A Review of Timothy Liu's Hard Evidence
Timothy Liu, Hard Evidence. Talisman House Publishers, PO Box 3157, Jersey
City, NJ 07303-3157. $14.95. 112 pp.
Timothy Liu has the courage to fit his stylistic diversity
within the covers of a single collection of poems. Hard Evidence, Liu’s
fourth and strongest book, is intriguingly divided between narrative/lyric
poems that ably use conventional resources and disjunctive, collagistic
experiments, both brief and extended, that often resemble work published
by The Figures, Sun & Moon, and his current press, Talisman House.
In his prior collection, Say Goodnight (1998),
Liu achieves some of his most salient effects by accumulating diverse
tropes and images that culminate in the buildup of a reasonably coherent
narrative (sometimes satirical), elegiac plaint, or lyric rumination.

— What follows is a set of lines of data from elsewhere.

-- ==== Sys2Proof/Machine/Nalti.lean ====
section
/-!
DEFINITION. The Nalti instructions (chapter 06): issue with its fetch check, traps and parks, and the meaning of each instruction. A command
names the instruction that its thread's next issue executes: it issues in the thread's next slot, and its results land in the cycles that
chapter 07 gives its distance class (R336, R393, R403).
-/
namespace Sys2Proof.Machine

/-! ## Issue -/

/-- Instructions that are forbidden in a delay slot (R365). -/
def notInSlot (i : Instr) : Bool :=
  match i with
  | .bz .. | .bnz .. | .jb .. | .jnb .. | .jmp .. | .call .. | .ret .. | .brx .. | .toll .. | .rtoll .. | .reti .. | .wait .. | .waitb .. => true
  | _ => false

/-- The major opcode of an instruction (R335). -/
def majorOf (i : Instr) : Nat := match encFields i with | some x => x.1 | none => 0

/-- A normal-world fetch of a keeper word, or of a word under the ROM overlay (R445, R446), by the watermark in force in the cycle of the
fetch (R484), `fe`. -/
def fetchRefused (fe s : State) (t : Nat) : Bool :=
  let a := (thr s t).pc.toNat
  (thr s t).world && (decide (a < iwmWord fe) || (s.dev.overlay && decide (0xC000 ≤ a)))

/-- The thread's next word issues: THRn_PC and THRn_ICOUNT, and where the thread continues (R268, R364, R379). -/
def issueBegin (s : State) (t : Nat) : State :=
  let th := thr s t
  setThr s t { th with
    lastPc := th.pc, icount := th.icount + 1, pc := th.target.getD (th.pc + 1), target := none }

/-- A step ends at the next instruction boundary (R1097). -/
def stepEnd (s : State) (t : Nat) : State :=
  let th := thr s t
  if th.stepping && th.target.isNone then setThr s t { th with stepping := false, haltPend := some 2 } else s

/-- What follows an issue: the overlay, a held stop (R310), a step's end, a pending halt. -/
def issueEnd (s : State) (t : Nat) (slot : Bool) : State := settleHalt (stepEnd (settleStop (overlayOff s t slot) t) t) t

/-- The park of a thread whose outstanding accesses have reached the limit (R355, R361); `none` where the access may issue. -/
def accessLimit (s : State) (i : Instr) : Option Park :=
  let th := thr s i.thread
  let win (m : MemOp) : Option Park :=
    if 0x4000 ≤ (memAddr th m).toNat ∧ 4 ≤ th.outW then some .limitWindow else none
  let io (m : MemOp) : Option Park :=
    if accessIsland (whoNow s i.thread) (memAddr th m).toNat ≠ .core ∧ 4 ≤ th.outX then some .limitIn else none
  match i with
  | .ld _ _ m | .st _ _ m | .ldp _ _ m | .stp _ _ m => win m
  | .inp _ _ m => io m
  | _ => none

/-- The thread parks. -/
def park (s : State) (t : Nat) (p : Park) : State := setThr s t { thr s t with st := .parked, park := p }

/-- A thread that may issue executes its next word, fetched in the cycle of `fe`, as instruction `i` with effect `op` (R331, R365, R445,
R355). -/
def issueNow (fe s : State) (i : Instr) (op : State → State) : State :=
  let t := i.thread.val
  let slot := (thr s t).target.isSome
  if fetchRefused fe s t then issueEnd (trapThread (violate (issueBegin s t) 7 t (thr s t).pc.toNat) t 0 0) t slot
  else if !i.legal then issueEnd (trapThread (issueBegin s t) t 1 (majorOf i)) t slot
  else if slot && notInSlot i then issueEnd (trapThread (issueBegin s t) t 2 (majorOf i)) t slot
  else match accessLimit s i with
    | some p => issueEnd (park s t p) t false
    | none => issueEnd (op (issueBegin s t)) t slot

/-- The states in which thread `t` fetches and issues its next instruction, in its next slot; `none` where it cannot issue. -/
def issueSlot (s : State) (t : Nat) : Option (State × State) := nextSlot canIssue t slotHorizon s

/-- The command of an instruction: nothing where its thread cannot issue. -/
def issue (s : State) (i : Instr) (op : State → State) : Host.Outcome State Fault Refusal :=
  .next (match issueSlot s i.thread with | some (fe, s1) => issueNow fe s1 i op | none => s)

/-! ## Shared effects -/

/-- A general register of a thread is written by an ALU-class instruction (R393). -/
def putG (s : State) (t r : Nat) (v : Byte) : State := later s 2 (.greg t r v)

/-- A pointer or lk of a thread is written (R393). -/
def putP (s : State) (t r : Nat) (v : Word) : State := later s 3 (.preg t r v)

/-- C and V of a thread are written as bits are (R351, R393): `none` leaves one as it is. -/
def putCV (s : State) (t : Nat) (c v : Option Bool) : State := later s 2 (.flags t c v)

/-- A register operation without flags. -/
def alu (s : State) (t : Nat) (gd ga : Fin 16) (b : Operand) (f : Byte → Byte → Byte) : State :=
  putG s t gd (f (getG (thr s t) ga) (opVal (thr s t) b))

/-- A register operation that writes C and V (R342). -/
def aluCV (s : State) (t : Nat) (gd ga : Fin 16) (b : Operand) (f : Byte → Byte → Byte × Bool × Bool) : State :=
  let r := f (getG (thr s t) ga) (opVal (thr s t) b)
  putCV (putG s t gd r.1) t (some r.2.1) (some r.2.2)

/-- A shift or rotate; a count of 0 leaves C (R342, R343). -/
def aluShift (s : State) (t : Nat) (gd ga : Fin 16) (b : Operand) (f : Byte → Nat → Byte × Bool) : State :=
  let th := thr s t
  let k := opCount th b
  let r := f (getG th ga) k
  putCV (putG s t gd r.1) t (if k = 0 then none else some r.2) none

/-- A bit instruction whose destination becomes `f` of its old value and of `s`, the source bit or its complement (R348-R350): the source
is read at the issue. -/
def bitOp (s : State) (t bd bs : Nat) (neg : Bool) (f : Bool → Bool → Bool) : State :=
  let (v, s1) := bitRead s t bs
  bitAccess s1 t bd (fun old => f old (v != neg)) none

/-- A bit instruction that writes a value whatever the bit held. -/
def bitPut (s : State) (t bd : Nat) (v : Bool) : State := bitAccess s t bd (fun _ => v) none

/-- The word address of the instruction that issues: A of chapter 06. -/
def here (s : State) (t : Nat) : Word := (thr s t).lastPc

/-- A control transfer: its delay slot at A + 1 issues next, then the target or A + 2 (R364); a transfer that T0 takes arms the release of
the ROM overlay (R168). -/
def transfer (s : State) (t : Nat) (taken : Bool) (target : Word) : State :=
  let s1 := setThr s t { thr s t with target := some (if taken then target else here s t + 2) }
  if t = 0 ∧ taken = true ∧ s.dev.romoffArmed = true then setDev s1 { s1.dev with romoffGo := true } else s1

/-- lk takes A + 2 (R363, R367). -/
def linkTo (s : State) (t : Nat) : State := putP s t 4 (here s t + 2)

Hard Evidence also features numerous notable examples of poetry in this
vein, including “To Zion” (65), a wildly satirical exposure
of Mormon Elders’ pederastic exploits, the cyber-age-inflected “Next
Day” (80), “Consolation” (97), a moving elegy to the
poet’s mother, “Many Mansions” (109), a critique of
Yuppie bricolage, and “Middle-Class Realia as Iconographic Vanitas”
(110), a traipse through the labyrinths of current commodity fetishism.
The implications of AIDS for gay males is rendered poignantly in “Coup
de Grace,” which begins by presenting the irony of how a single
sexual encounter may cancel years of athletic training: “Bodies
made solid by weights succumb/ to illness. Years of focussed practice//
lost in that afternoon of neglect” (13). Multiple meaning is an
important aspect of all of Liu’s poetry; here, considering that
the poem was probably written in the late nineties, “focussed practice”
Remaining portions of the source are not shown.